Петр Успенский - Tertium organum
* * *
Интересные вещи говорит Н. В. Розанов в книге "Люди лунного света". Идея греховности любви, идея "скверны", идея аскетизма, по его мнению, возникла из полового извращения, из гермафродитизма, из "женомужества" и из "мужеженства". Причем гермафродитизм может ничем не выражаться физически, а только психически, душевно. Содом рождает идею, что любовь есть грех, говорит он. В самом деле, что такое гермафродитизм психологически? "Муки Тантала, -- говорит Н. В. Розанов, -- все в себе и недостижимо. Следующий этап -- ненависть к этому недостижимому, страх перед ним, мистический ужас -- является "скверна".
Нужно только заметить, что, конечно, может существовать аскетизм, не идущий из извращения. Но это не будет воинствующий аскетизм. Это не будет аскетизм, видящий скверну в жизни.
Но что в идее скверны, в идее стыдного и гадкого очень много извращения, в этом г. Розанов совершенно прав.
Книга Н. В. Розанова интересна во многих отношениях, хотя обилие "физиологических" и "анатомических" подробностей мешает понять основную мысль. По настроению в ней много общего с "Leaves of the Grass" Уолта Уитмена.
* * *
И ни научный материализм, ни аскетический морализм не понимают огромной трагедии любви.
Это область, в которой человеку больше всего кажется, что он живет для себя, для своего чувства, для своего ощущения. И именно здесь, в этой области, он меньше всего живет для себя. Он служит здесь только проводником, средством для проявления проходящих через него сил, средством для проявления будущего в том или в другом виде.
Желание любви -- это чье-то желание жить. В своей удивительной слепоте люди думают, что это их собственные желания.

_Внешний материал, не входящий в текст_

-- ==== Sys2Proof/Proofs/StepFrame.lean ====
section
/-! SUPPORT. What a step leaves unchanged: the number of stages at an edge, the log entries of a cycle's reads, and from
them the frame of a step (R6, R21, R33). -/

namespace Sys2Proof.Machine

/-- What an edge can do, by the table of R45. -/
theorem edge_cases {s t : State} (h : edge s = .next t) :
    (s.ports.rst = true ∧ t = s.resetEdge) ∨
    (s.ports.rst = false ∧ s.ports.inValid = true ∧ exec (decode s.ports.inBits) s = .next t) ∨
    (s.ports.rst = false ∧ s.ports.inValid = false ∧ t = s.idleEdge) := by
  cases hr : s.ports.rst with
  | true => rw [edge_reset hr] at h; cases h; exact .inl ⟨rfl, rfl⟩
  | false =>
    cases hv : s.ports.inValid with
    | true => exact .inr (.inl ⟨rfl, rfl, (edge_operand hr hv).symm.trans h⟩)
    | false => rw [edge_idle hr hv] at h; cases h; exact .inr (.inr ⟨rfl, rfl, rfl⟩)

/-- An instruction keeps the number of stages, the schedule and the log. -/
theorem exec_frame {i : Instr} {s t : State} (h : exec i s = .next t) :
    t.stages.length = s.stages.length ∧ t.schedule = s.schedule ∧ t.log = s.log := by
  obtain ⟨r, hr⟩ := exec_accepts i s
  cases hr.symm.trans h
  simp [shiftIn_length]

/-- An edge keeps the number of stages, the schedule and the log. -/
theorem edge_frame {s t : State} (h : edge s = .next t) :
    t.stages.length = s.stages.length ∧ t.schedule = s.schedule ∧ t.log = s.log := by
  obtain ⟨-, rfl⟩ | ⟨-, -, hx⟩ | ⟨-, -, rfl⟩ := edge_cases h
  · simp
  · exact exec_frame hx
  · simp [shiftIn_length]

/-- A read adds one entry to the log. -/
theorem State.readPort_log {s t : State} {k : Read} (h : s.readPort k = .next t) : ∃ o, t.log = o :: s.log := by
  obtain ⟨v, -, -, rfl⟩ | ⟨d, -, -, rfl⟩ := State.readPort_cases h <;> exact ⟨_, rfl⟩

/-- Reads add one entry each to the log, before the earlier ones. -/
theorem State.readPorts_log {s t : State} {ks : List Read} (h : s.readPorts ks = .next t) :
    ∃ seen, t.log = seen ++ s.log ∧ seen.length = ks.length := by
  induction ks generalizing s with
  | nil => cases h; exact ⟨[], rfl, rfl⟩
  | cons k ks ih =>
    simp only [State.readPorts] at h
    split at h
    · next s' hs =>
      obtain ⟨o, ho⟩ := State.readPort_log hs
      obtain ⟨seen, hlog, hlen⟩ := ih h
      exact ⟨seen ++ [o], by simp [hlog, ho], by simp [hlen]⟩
    · cases h
    · cases h

/-- The part of a cycle before its edge adds to the log one entry for each of its reads. -/
theorem State.beforeEdge_log {s t : State} {c : HostCycle} {rest : List HostCycle} (h : s.beforeEdge c rest = .next t) :
    ∃ seen, t.log = seen ++ s.log ∧ seen.length = c.reads.length := by
  simpa using State.readPorts_log h

/-- Settles O51: a stopped clock changes nothing, and in a cycle the reads alone write the log and no edge changes the
number of stages. -/
theorem stepFrame : Obligations.StepFrame := by
  intro s t h
  obtain ⟨hs, rfl⟩ | ⟨c, rest, s', hs, hb, he⟩ := step_cases h
  · exact ⟨rfl, by simp [hs], [], rfl, by simp [hs]⟩
  · obtain ⟨hstages, -, hsched⟩ := State.beforeEdge_frame hb
    obtain ⟨seen, hlog, hlen⟩ := State.beforeEdge_log hb
    obtain ⟨hlength, hschedule, hlog'⟩ := edge_frame he
    exact ⟨by rw [hlength, hstages], by simp [hschedule, hsched, hs], seen, hlog'.trans hlog, by simp [hlen, hs]⟩

end Sys2Proof.Machine
end

section
/-! SUPPORT. The decoded instruction of an operand is well-formed, encodes back to it, and has `F` of it as its result
(R50, R57, R86 to R92). -/

namespace Sys2Proof

/-- The class row of an operand selects it: the Normal row takes what the other four leave (R52, R57). -/
theorem classRow_selects (b : Word) : (classRow b).selects b = true := by
  unfold classRow
  split_ifs with hinf hquiet hsig hden
  · exact hinf
  · exact hquiet
  · exact hsig
  · exact hden
  · rw [selects_infinity] at hinf
    rw [selects_quietNaN] at hquiet
    rw [selects_signalingNaN] at hsig
    rw [selects_denormal] at hden
    rw [selects_normal]
    tauto

/-- A fraction is its top bit and the payload below it. -/
theorem topBit_append_payload {b : Word} {p : BitVec 1} (h : (fracField b).extractLsb' 51 1 = 1#1 ↔ p = 1#1) :
    (p ++ payloadField b : BitVec 52) = fracField b := by
  apply BitVec.eq_of_toNat_eq
  have hp : p = 1#1 ↔ p.toNat = 1 := by rw [← BitVec.toNat_inj]; rfl
  rw [frac_top_eq_one, toNat_fracField, hp] at h
  rw [toNat_topBitAppend, toNat_payloadField, toNat_fracField]
  omega
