-- ==== Sys2Proof/WellFormed.lean ====
section
/-! DEFINITION. Well-formed instructions: an operand fits the `ARGW`-bit port it is presented on (10_state.md R24). -/

namespace Sys2Proof

/-- Each operand port is `argw` bits wide (10_state.md R24, 30_encoding.md R65). An operand out of the range its
command admits is well formed: it is presentable, and the command is then rejected (60_exceptions.md R140). -/
def CmdOperands.fits (argw : Nat) (a : CmdOperands) : Bool :=
  decide (a.dev < 2 ^ argw) && decide (a.reg < 2 ^ argw) && decide (a.val < 2 ^ argw) && decide (a.val2 < 2 ^ argw)

/-- A command's operands fit their ports; the fields of a frame are 5, 5 and 16 bits by their types
(30_encoding.md R68). -/
def Instr.wellFormed (argw : Nat) : Instr → Bool
  | .rdreg a => a.fits argw
  | .wrreg a => a.fits argw
  | .rdexp a => a.fits argw
  | .wrexp a => a.fits argw
  | .chkdev a => a.fits argw
  | .rstdev a => a.fits argw
  | .link a => a.fits argw
  | .reserved a => a.fits argw
  | .frameWrite _ _ _ => true
  | .frameRead _ _ => true

end Sys2Proof
end

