-- ==== Sys2Proof/Machine/DeviceOps.lean ====
section
/-! DEFINITION. Device operations (43_device_ops.md): `CHKDEV`, `RSTDEV`, `LINK`; and the reserved command code
(30_encoding.md R69). These commands have no `XACT` 2: the engine stops before an end of one (log 9). -/

namespace Sys2Proof.Machine

/-- `CHKDEV d, hi, lo`: the accept step (10_state.md R24, 43_device_ops.md R120). -/
def execChkdev (a : CmdOperands) (s : State) : Result := .next (accept 4 (invalidChkdev a) a s)

/-- Transactions of `CHKDEV` by `XACT` (43_device_ops.md R120). -/
def xactChkdev (s : State) : Option Transaction :=
  match s.seq.xact with
  | 0 => some (memRead s.cfg.idHiReg)
  | 1 => some (memRead s.cfg.idLoReg)
  | 2 => none

/-- `M1 <- (SHR == A_VAL)` (10_state.md R18, 43_device_ops.md R120). -/
def setM1 (s : State) : State := { s with m1 := idHighMatches s }

/-- End of a transaction of `CHKDEV` (43_device_ops.md R120): after `XACT` 0 set `M1`, then complete with 0 if it is 0
and `ID_SHORT_CIRCUIT`, else start `XACT` 1; after `XACT` 1 complete with `M1 and SHR == A_VAL2`. -/
def endChkdev (s : State) : State :=
  match s.seq.xact with
  | 0 => if !(idHighMatches s) && s.cfg.idShortCircuit then complete (boolResult false) (setM1 s) else startFrame 1 (setM1 s)
  | 1 => complete (boolResult (s.m1 && idLowMatches s)) s
  | 2 => s

/-- `RSTDEV d`: the accept step (10_state.md R24, 43_device_ops.md R121). -/
def execRstdev (a : CmdOperands) (s : State) : Result := .next (accept 5 (invalidRstdev a) a s)

/-- Transactions of `RSTDEV` by `XACT` (43_device_ops.md R121). -/
def xactRstdev (s : State) : Option Transaction :=
  match s.seq.xact with
  | 0 => some (memWrite s.cfg.ctrlReg s.cfg.resetMask)
  | 1 => some (memRead s.cfg.ctrlReg)
  | 2 => none

/-- `POLLS <- POLLS + 1` (10_state.md R17, 43_device_ops.md R121). -/
def countPoll (s : State) : State := { s with polls := s.polls + 1 }

/-- The end of a poll read (43_device_ops.md R121): the bit-clear test comes before the limit test (60_exceptions.md R147),
and without a limit the same read frame starts again. -/
def endPoll (s : State) : State :=
  if !(resetBit s) then complete 0 s
  else if pollLimitReached s then finish (raise .timeout s)
  else startFrame 1 s

/-- End of a transaction of `RSTDEV` (43_device_ops.md R121). -/
def endRstdev (s : State) : State :=
  match s.seq.xact with
  | 0 => startFrame 1 s
  | 1 => endPoll (countPoll s)
  | 2 => s

/-- `LINK d`: the accept step (10_state.md R24, 43_device_ops.md R122). -/
def execLink (a : CmdOperands) (s : State) : Result := .next (accept 6 (invalidLink a) a s)

/-- Transactions of `LINK` by `XACT` (43_device_ops.md R122). -/
def xactLink (s : State) : Option Transaction :=
  match s.seq.xact with
  | 0 => some (memRead s.cfg.statusReg)
  | 1 => some (memRead s.cfg.statusReg)
  | 2 => none

/-- End of a transaction of `LINK` (43_device_ops.md R122): up at once if the bit is set, else a second read, whose bit
is the answer. -/
def endLink (s : State) : State :=
  match s.seq.xact with
  | 0 => if linkBit s then complete (boolResult true) s else startFrame 1 s
  | 1 => complete (boolResult (linkBit s)) s
  | 2 => s

/-- `cmd_op = 7`: "rejected exactly like an out-of-range operand" (30_encoding.md R69), always (60_exceptions.md R140). -/
def execReserved (a : CmdOperands) (s : State) : Result := .next (accept 7 true a s)

end Sys2Proof.Machine
end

Нет ничего, чем бы человек не пожертвовал любви. И нет ни одного человека, который бы что-нибудь получил от любви для себя. И именно тогда, когда человеку кажется, что он получает что-то для себя, он получает меньше всего для себя. И тогда, когда человеку кажется, что он наиболее служит себе и своему наслаждению, на самом деле он наиболее служит неизвестному другому.
Влияние женщины на душу мужчины и мужчины на душу женщины похоже на влияние природы на человека. Тут действует соприкосновение с той же самой тайной. Точно так же эта тайна влечет к себе и точно так же сильнее всего чувствуется в неизвестном, в новом. Охватить ее или выразить в словах невозможно.
Мираж все время остается вдали, на горизонте, раздражая воображение. Но подойти к нему нельзя, он отступает по мере приближения, как край неба.
Если человека соблазняет закрытая дверь и он открывает ее, то за ней сейчас же оказывается другая закрытая дверь.
Тень проходит между рук и идет впереди.
Но в погоне за этим миражем, за этой тенью, что-то творится. И в этом тайна великой жертвы, которую приносит человек в любви. Он идет на костер и сгорает, служа чему-то, чего он не знает, и думая, что он служит своему наслаждению.
Мы окружены какой-то огромной жизнью, которой мы не видим и часть которой мы составляем. Иногда проблесками мы ощущаем ее. Иногда забываем опять и начинаем считать реальной и настоящей свою жизнь.
* * *
Замечательной попыткой обрисовать наше отношение к "ноуменальному миру", к этой "большой жизни" является знаменитый "Диалог о пещере" в VII книге "Республики" Платона.
-- Представь себе, -- сказал я, -- людей, живущих в подземной пещере. Предположи, что эти люди с детства прикованы цепями к стене так, что они не могут повернуть головы и видят только перед собой. Представь себе на стене, над головами прикованных людей, в глубине пещеры огонь и между огнем и узниками дорогу, отделенную невысоким парапетом, подобным ширмам, за которыми проделывают свои удивительные штуки бродячие фокусники. Представь себе, что по этой дороге идут люди и несут, подняв над своими головами, различные орудия, человеческие статуи, изображения животных и утварь всякого рода. И некоторые из идущих говорят, а другие молчат.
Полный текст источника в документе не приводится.